Before running a PCA, one of the first things you will need to do is to determine whether there is any relationship among the variables you want to include in a PCA.  If the variables are not related then there’s no reason to run a PCA.  The data that we will be working with is a sample dataset that contains the 1988 Olympic decathlon results for 33 athletes.  The variables are as follows:

athlete:  sequential ID number
r100m:  time it took to run 100m
longjump:  distance attained in the Long Jump event
shotput:  distance reached with ShotPut
highjump:  height reached in the High Jump event
r400m: time it took to run 400m
h110m:  time it took to run 110m of hurdles
discus:  distance reached with Discus
polevlt:  height reached in the Pole Vault event
javelin:  distance reached with the Javelin
r1500m:  time it took to run 1500m

Let’s start with a PROC CORR to review the relationships among the variables.

Proc corr data=olympic88;
Run;

By reviewing the output found here,  we can see that there are a number of significant relationships suggesting that a PCA will be a valuable method of reducing our data from 10 variables to 2 or 3 components.

There are a few different PROCedures available in SAS to conduct a PCA.  My preferred PROC is PRINCOMP – short for principal components.  Let’s start with the basic syntax:

Proc princomp data=olympic88;
var r100m longjump shotput highjump r400m h110m discus polevlt javelin                    r1500m;
Run;

The output starts with the same correlation matrix we created using the PROC CORR.  Although you’ll notice that there are no p-values available here.  Although we see the correlations we do not know whether they are significantly different from 0 or not.  We also have the Simple Statistics available – Means and Standard Deviations.

Our next table is a table of the eigenvalues for each component.  So let’s step back and talk about what this analysis is really doing for us.
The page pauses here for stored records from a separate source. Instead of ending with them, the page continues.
-- ==== Sys2Proof/Tests/Slice0.lean ====
section
/-!
SUPPORT. Tests: a witness for the hypotheses of every statement, and small checks of single commands.
-/
set_option linter.all false
open Sys2Proof Sys2Proof.Machine

namespace Sys2Proof.Tests

/-- A device whose start-up is complete. -/
def up : State := (State.reset.setFlag R.RST_STATUS.device_ready true).setFld R.RST_STATUS.stage 6

/-- A device whose port 0 receives in mode 2. -/
def rx : State := ((up.modMode 0 (fun m => { m with lvl := 2, cap := 2 })).setFld (R.PRT_MODE_STATUS.eff_power_mode 0) 2).setFlag
  (R.PRT_FENCE_STATUS.fenced 0) false

/-- A receiving port whose present map has one entry, of Alloc-ID 7. -/
def oneEntry : MapEntry := { alloc := 7, start := 100, slots := 100, profile := 0, ploamu := false, dbru := false, train := false, ranging := false, probe := false }
def sluWith (e : MapEntry) (on : Nat) : State :=
  let s := rx.modDba 0 (fun d => { d with maps := [(rx.tick, { BwMap.empty with entries := [e] })] })
  let s := (s.modSlu 0 (fun u => { u with a := SluChan.reset, b := SluChan.reset })).setFld (R.SLU_BPROF.enabled 0 0) on
  let s := (s.setChan 0 .a { SluChan.reset with st := .idle }).setChan 0 .b { SluChan.reset with st := .idle }
  { s with snap1 := s.regs, snap2 := s.regs, snap3 := s.regs }
def sluOn : State := sluWith oneEntry 1
def sluOff : State := sluWith oneEntry 0
def discEntry : MapEntry := { oneEntry with alloc := 1023 }
def someStaged (bad : Bool) : Staged := { work := { Preset.blank with valid := true }, anchorCm := 0, anchorTaps := Vector.replicate 31 0, poisoned := bad }
def sluStaged (bad : Bool) : State := sluOn.modSlu 0 (fun u => { u with staged := [(7, someStaged bad)] })

/-- The first codeword of the running port's entry, its burst, and a slot that holds it in decoder 0. -/
def cw0 : CwRef := { entry := 0, tick := sluOn.tick, resp := 0, index := 0 }
def xb0 : XtlBurst := { entry := 0, tick := sluOn.tick, resp := 0, start := 6400, gain := 0, slots := 25, left := 25, spans := [1600, 1600],
                        noise := (1, 1), before := 3, lead := (3, 3), total := some 2 }
def slot0 (unsat : Nat) : DecSlot := { cw := cw0, start := 0, soft := [], known := 0, punct := [], offset := 0, limit := 12, out := { bits := [], iterations := 3, unsat := unsat } }
def xtlOn : State := sluOn.modXtl 0 (fun x => { x with bursts := [xb0] })
def win0 : CwWindow := { cw := cw0, start := 0, n := 0, stride := 1, punct := [], words := [], sets := [] }

/-- The running port in the frame of a burst of its entry, received; Alloc-ID 7 belongs to the ONU of slot 3. -/
def burstEntry : MapEntry := { oneEntry with ploamu := true, dbru := true }
def rxBurst : State :=
  let s := sluOn.modDba 0 (fun d => { d with maps := [(rx.tick, { BwMap.empty with entries := [burstEntry] })] })
  let b : RakeBurst :=
    { entry := 0, tick := rx.tick, onu := 7, train := false, staged := none, gain := 0, metric := 0, takeovers := 0, failed := false,
      misdirected := false, offset := 0, start := 0, counted := false, judged := false, used := 0, tail := [] }
  let s := (s.modRake 0 (fun r => { r with bursts := [b] })).modXtl 0 (fun x => { x with bursts := [xb0] })
  s.setCtx 0 3 (({ OnuCtx.free with st := .operation, onuId := 7 }).modRec 0 (fun r => { r with valid := true, pol := { r.pol with alloc := 7 } }))

theorem reset_inv : State.reset.Inv :=
  ⟨Tab.wf_nil _, Tab.wf_nil _, Tab.wf_nil _, Tab.wf_nil _, Tab.wf_nil _, Tab.wf_nil _, fun _ h => absurd h (List.not_mem_nil), by decide⟩

/-- An SQ that is being deleted. -/
def sqOut : Sq := { base := 0, sizeCode := 4, weight := 1, bufSize := 64, cq := 0, tail := 0, fetchHead := 0, error := false, deleting := true,
                    posted := 0, fetched := 0, completed := 0 }

/-- A poisoned word of a buffer in the line-die SRAM is bad. -/
theorem dieBad_poisoned (s : State) (p : Port) (k i : Nat) :
    dieBad (s.setWordErr (dieSpace p) (dieWord p k i) { single := 0, double := 0, poison := allBytes }) p k i = true := by
  have h : dieSpace p ≠ 3 := by unfold dieSpace; omega
  simp [dieBad, memPoison, State.wordErr, State.setWordErr, Tab.get_set_same, h, allBytes]
theorem witness_AnEmptyQueueIdles : State.reset.pending = [] := rfl

theorem witness_EveryStepKeepsTheInvariant : State.reset.Inv ∧ step State.reset = .next State.reset :=
  ⟨reset_inv, rfl⟩

theorem witness_OnlyTheTickAdvancesTheTickNumber : State.reset.Inv ∧ exec .ppsLost State.reset = .next State.reset :=
  ⟨reset_inv, rfl⟩

theorem witness_TheFrameCounterMovesOnlyWhereItMay :
    State.reset.Inv ∧ movesFc .ppsLost = false ∧ exec .ppsLost State.reset = .next State.reset :=
  ⟨reset_inv, rfl, rfl⟩

theorem witness_CommandsLeaveTheQueue : State.reset.Inv ∧ exec .ppsLost State.reset = .next State.reset :=
  witness_OnlyTheTickAdvancesTheTickNumber

theorem witness_MaskAndPendingWrites :
    Reaches up 0 (viewAddr 0 (0x8000 + 4 * 0) (0xA000 + 4 * 0)) ∧ Reaches up 0 (viewAddr 0 (0x8400 + 4 * 255) (0xA100 + 4 * 255)) ∧
    Reaches up 8 (viewAddr 8 (0x8800 + 4 * 63) (0xA200 + 4 * 63)) ∧ Reaches up 1 (viewAddr 1 (0x8C00 + 4 * 0) (0xA300 + 4 * 0)) ∧
    (255 < 256 ∧ 0 < 2 ∧ 1 < 2) ∧ (63 < 64 ∧ (8 : Nat) ≠ 0) ∧ viewSource up 0 0x23 = some 0x23 ∧ viewSource up 1 513 = some 0x1481 := by
  decide

theorem witness_MaskingAndUnmaskingASource :
    ((State.reset.maskSource 5).src 5).st = .idle ∧
    (let s := ((State.reset.pendSource 5).unmaskSource 5)
     (s.src 5).masked = false ∧ (s.src 5).st = .pending) ∧
    (let s := State.reset.pendSource 5
     (s.src 5).masked = true ∧ (s.src 5).st = .pending ∧ levelSense (s.src 0x23).sense = false) ∧
    ((State.reset.setSrc 5 { State.reset.src 5 with st := .inService }).src 5).st = .inService ∧
    (let s := (State.reset.pendSource 0x23).unmaskSource 0x23
     (s.src 0x23).st = .pending ∧ levelSense (s.src 0x23).sense = false ∧ (s.src 0x23).masked = false) := by
  decide

theorem witness_SourceInputsFollowTheStateTable :
    sourceExists 0 = true ∧ sourceExists 0x17FF = true ∧
    ((State.reset.src 0x30).input = false ∧ mirrorBit 0x30 = some (R.SLU_EVT.addr 0, 0) ∧ mirrorBit 0 = none) ∧
    (levelSense (State.reset.src 0).sense = true ∧ (State.reset.src 0).st = .idle ∧ assertedAt (State.reset.src 0).sense true = true) ∧
    (let s := State.reset.sourceInput 0 true 0
     (s.src 0).st = .pending ∧ (s.src 0).sw = false ∧ assertedAt (s.src 0).sense false = false) ∧
    (let s := State.reset.setSrc 0 { State.reset.src 0 with st := .inService, input := true }
     (s.src 0).st = .inService ∧ levelSense (s.src 0).sense = true) ∧
    (levelSense (State.reset.src 0x23).sense = false ∧ edgeAt (State.reset.src 0x23).sense (State.reset.src 0x23).input true = true) ∧
    (let s := (State.reset.sourceInput 0x23 true 0).sourceInput 0x23 false 0
     (s.src 0x23).st = .pending ∧ edgeAt (s.src 0x23).sense (s.src 0x23).input true = true) ∧
    edgeAt (State.reset.src 0x23).sense (State.reset.src 0x23).input false = false := by
  decide

theorem witness_AnEventQueueCapturesItsHead :
    let en := (State.reset.setEvQueue 0 { State.reset.evQueue 0 with en := true, sizeCode := 4 })
    let en := { en with hif := { en.hif with bme := [(0, true)] } }
    let one := (en.pendSource 0x23).unmaskSource 0x23
    let mark := en.retarget 0x23 1
    let full := one.setEvQueue 0 { one.evQueue 0 with wr := 15 }
    one = one.useHub 1 0 ∧ mark = mark.useHub 1 0 ∧ full = full.useHub 1 0 ∧
    canCapture one 0 = true ∧ (one.evQueue 0).list = [.source 0x23] ∧ (one.evQueue 0).full = false ∧
    canCapture mark 0 = true ∧ (mark.evQueue 0).list = [.marker 0x23 1] ∧ (mark.evQueue 0).full = false ∧
    canCapture full 0 = true ∧ (full.evQueue 0).list = [.source 0x23] ∧ (full.evQueue 0).full = true := by
  decide

theorem witness_EventQueueDoorbellsAndTimers :
    let s := up.setEvQueue 0 { up.evQueue 0 with en := true, sizeCode := 4, wr := 3, armed := true, window := true }
    s.ready = true ∧ s.queueOwner 0 = 0 ∧ (s.evQueue 0).en = true ∧ (s.evQueue 0).window = true ∧ (s.evQueue 0).unconsumed = 3 ∧
    (bitsOf (2 ^ 31 + 3) 15 0 + 2 ^ 4 - (s.evQueue 0).head) % 2 ^ 4 ≤ (s.evQueue 0).unconsumed ∧ bitsOf (2 ^ 31 + 3) 29 16 = 0 ∧
    (s.evQueue 0).unconsumed < (bitsOf 4 15 0 + 2 ^ 4 - (s.evQueue 0).head) % 2 ^ 4 ∧
    s.hubControlFenced = false ∧ (s.evQueue 0).modUsec = 0 ∧
    Tab.get (fun _ => true) s.ev.vecMask 0 = true ∧
    masters s 0 = false ∧ masters { s with hif := { s.hif with bme := [(0, true)] } } 0 = true ∧
    Tab.get (fun _ => true) ({ s.ev with vecMask := [(0, false)] } : EvState).vecMask 0 = false := by
  decide

theorem witness_CompletionSenseAndRetarget :
    let s := up.setSrc 0 { up.src 0 with st := .inService }
    let r := (up.pendSource 0x23).unmaskSource 0x23
    Reaches s 0 (viewAddr 0 0x9800 0xA600) ∧ viewSource s 0 (bitsOf 0 12 0) = some 0 ∧ (s.src 0).st = .inService ∧ (up.src 0).st ≠ .inService ∧
    Reaches up 0 (viewAddr 0 (4 * 0) (0x8000 + 4 * 0)) ∧ bitsOf 0x200 10 8 ≠ (up.src 0).sense ∧ bitsOf 0x200 21 16 = (up.src 0).queue ∧
    levelSense (bitsOf 0x200 10 8) = false ∧
    Reaches r 0 (viewAddr 0 (4 * 0x23) (0x8000 + 4 * 0x23)) ∧ viewSource r 0 0x23 = some 0x23 ∧ bitsOf 0x10200 10 8 = (r.src 0x23).sense ∧
    bitsOf 0x10200 21 16 ≠ (r.src 0x23).queue ∧ (r.src 0x23).st = .pending ∧ (r.src 0x23).masked = false := by
  decide

theorem witness_AWriteThatNamesTheSourcesQueueChangesNothing :
    Reaches up 0 (viewAddr 0 (4 * 0x23) (0x8000 + 4 * 0x23)) ∧ viewSource up 0 0x23 = some 0x23 ∧
    bitsOf 0x200 10 8 = (up.src 0x23).sense ∧ bitsOf 0x200 10 8 ≤ 4 ∧ bitsOf 0x200 21 16 = (up.src 0x23).queue ∧
    bitsOf 0x10200 10 8 = (up.src 0x23).sense ∧ bitsOf 0x10200 21 16 ≠ (up.src 0x23).queue := by
  decide

theorem witness_APortViewTargetsOnlyItsOwnQueues :
    Reaches up 1 (viewAddr 1 (4 * 0x23) (0x8000 + 4 * 0x23)) ∧ viewSource up 1 0x23 = some 0x23 ∧ up.queueOwner (bitsOf 0x200 21 16) ≠ 1 ∧
    Reaches up 0 (viewAddr 0 (4 * 0x23) (0x8000 + 4 * 0x23)) ∧ viewSource up 0 0x23 = some 0x23 ∧
    bitsOf 0x3F0200 10 8 = (up.src 0x23).sense ∧ bitsOf 0x3F0200 21 16 = 63 := by
  decide

theorem witness_EnablingAQueueAndUnmaskingVectors :
    let en := up.setEvQueue 0 { up.evQueue 0 with en := true, sizeCode := 4 }
    let m := { up with ev := { up.ev with msixPend := [(3, true)] } }
    Reaches up 0 (viewAddr 0 (0xA000 + 32 * 0 + 8) (0xB000 + 32 * 0 + 8)) ∧ up.queueOwner 0 = 0 ∧ (up.evQueue 0).en = false ∧
    bitsOf (2 ^ 31 + 4 * 2 ^ 16) 20 16 = 4 ∧ bitsOf (2 ^ 31 + 16 * 2 ^ 16) 20 16 = 16 ∧ bitAt (2 ^ 31 + 4 * 2 ^ 16) 31 = true ∧
    Reaches en 0 (viewAddr 0 (0xA000 + 32 * 0 + 8) (0xB000 + 32 * 0 + 8)) ∧ (en.evQueue 0).en = true ∧
    bitsOf (2 ^ 31 + 5 * 2 ^ 16) 20 16 ≠ (en.evQueue 0).sizeCode ∧
    bitsOf (4 * 2 ^ 16) 29 24 = (en.evQueue 0).vector ∧ bitsOf (4 * 2 ^ 16) 20 16 = (en.evQueue 0).sizeCode ∧ bitAt (4 * 2 ^ 16) 31 = false ∧
    Tab.get (fun _ => false) m.ev.msixPend (0 * 64 + 3) = true ∧ Tab.get (fun _ => false) m.ev.fnMask 0 = false ∧
    masters { m with hif := { m.hif with bme := [(0, true)] } } 0 = true := by
  decide

/-- A function 0 that may have one ring of each kind, with the set-up registers of a CQ of 16 entries. -/
def ringUp : State :=
  ((((up.setFld (R.HIF_QUOTA.cq_quota 0) 1).setFld (R.HIF_QUOTA.sq_quota 0) 1).setFld R.HIF_RING_CFG.kind 1).setFld
    R.HIF_RING_CFG.size_code 4)

theorem witness_RingsAreCreatedAndDeleted :
    let busy := ringUp.setFld (ringField 0 R.HIF_RING_STATUS.busy) 1
    let made := ringUp.setCq 0 0 { base := 0, sizeCode := 4, notify := true, head := 0, wr := 0, phase := true, reserved := 0 }
    let sqUp := ((made.setFld R.HIF_RING_CFG.kind 0).setFld R.HIF_RING_BUF.buf_size 64).setFld R.HIF_RING_PARAM.weight 1
    let sq : Sq := { base := 0, sizeCode := 4, weight := 1, bufSize := 64, cq := 0, tail := 0, fetchHead := 0, error := false,
                     deleting := true, posted := 0, fetched := 0, completed := 0 }
    Reaches ringUp 0 (ringField 0 ⟨R.HIF_RING_OP.addr, 31, 31⟩).addr ∧ ringBusy ringUp 0 = false ∧ ringCheck ringUp 0 = 0 ∧
    Reaches busy 0 (ringField 0 ⟨R.HIF_RING_OP.addr, 31, 31⟩).addr ∧ ringBusy busy 0 = true ∧ ringCheck up 0 = 3 ∧
    ringCheck sqUp 0 = 0 ∧ sqUp.ring 0 R.HIF_RING_CFG.kind = 0 ∧ sqUp.sq? 0 0 = none ∧
    made.cq? 0 (made.ring 0 R.HIF_RING_CFG.index) ≠ none ∧ (made.setSq 0 0 sq).hif.sqs.any (fun e => e.2.cq = 0) = true ∧
    (sqUp.setSq 0 0 sq).sq? 0 0 = some sq ∧ sq.deleting = true ∧ (sqUp.setSq 0 0 sq).hif.inFlight = [] := by
  decide

theorem witness_DoorbellsPostAndConsume :
    let sq : Sq := { base := 0, sizeCode := 4, weight := 1, bufSize := 64, cq := 0, tail := 0, fetchHead := 0, error := false,
                     deleting := false, posted := 0, fetched := 0, completed := 0 }
    let s := (up.setSq 0 0 sq).setCq 0 0 { base := 0, sizeCode := 4, notify := true, head := 0, wr := 2, phase := true, reserved := 0 }
    up.sq? 0 0 = none ∧ up.cq? 0 0 = none ∧ s.sq? 0 0 = some sq ∧ (s.cq? 0 0).isSome = true ∧ s.inFlr 0 = false ∧ s.ready = true ∧
    bitsOf 15 31 16 = 0 ∧ bitsOf 15 15 0 < 2 ^ 4 ∧ (bitsOf 15 15 0 + 2 ^ 4 - 0) % 2 ^ 4 ≤ 2 ^ 4 - 1 - (0 + 2 ^ 4 - 0) % 2 ^ 4 ∧
    2 ^ 4 ≤ bitsOf 16 15 0 ∧ (bitsOf 2 15 0 + 2 ^ 4 - 0) % 2 ^ 4 ≤ (2 + 2 ^ 4 - 0) % 2 ^ 4 ∧
    (2 + 2 ^ 4 - 0) % 2 ^ 4 < (bitsOf 3 15 0 + 2 ^ 4 - 0) % 2 ^ 4 := by
  decide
Imagine my cloud of data – throw all the data in the air – there is variation due to the different events and there is variation within each event attributed to the performance of the different athletes.  Our goal with PCA is to reduce our data from the 10 events down to 2 or 3 components that represent these 10 variables (events).  Back to my cloud of data – PCA will draw a line through all the data that explains the most variation possible with that one line – or arrow if you want to visualize this.  That will be the first component.  PCA analysis will then go back to the cloud of data and draw a second line through the data that explains the next “most” variation – 2nd component, and it will continue to do this until there is no variation left.  If you have 10 variables, you will have 10 components to explain all the variation.  Each component explains a different amount of variation.  The first will explain the most, the second lesser, and so on.  PCA will provide you with eigenvalues which are translated to an amount of variation.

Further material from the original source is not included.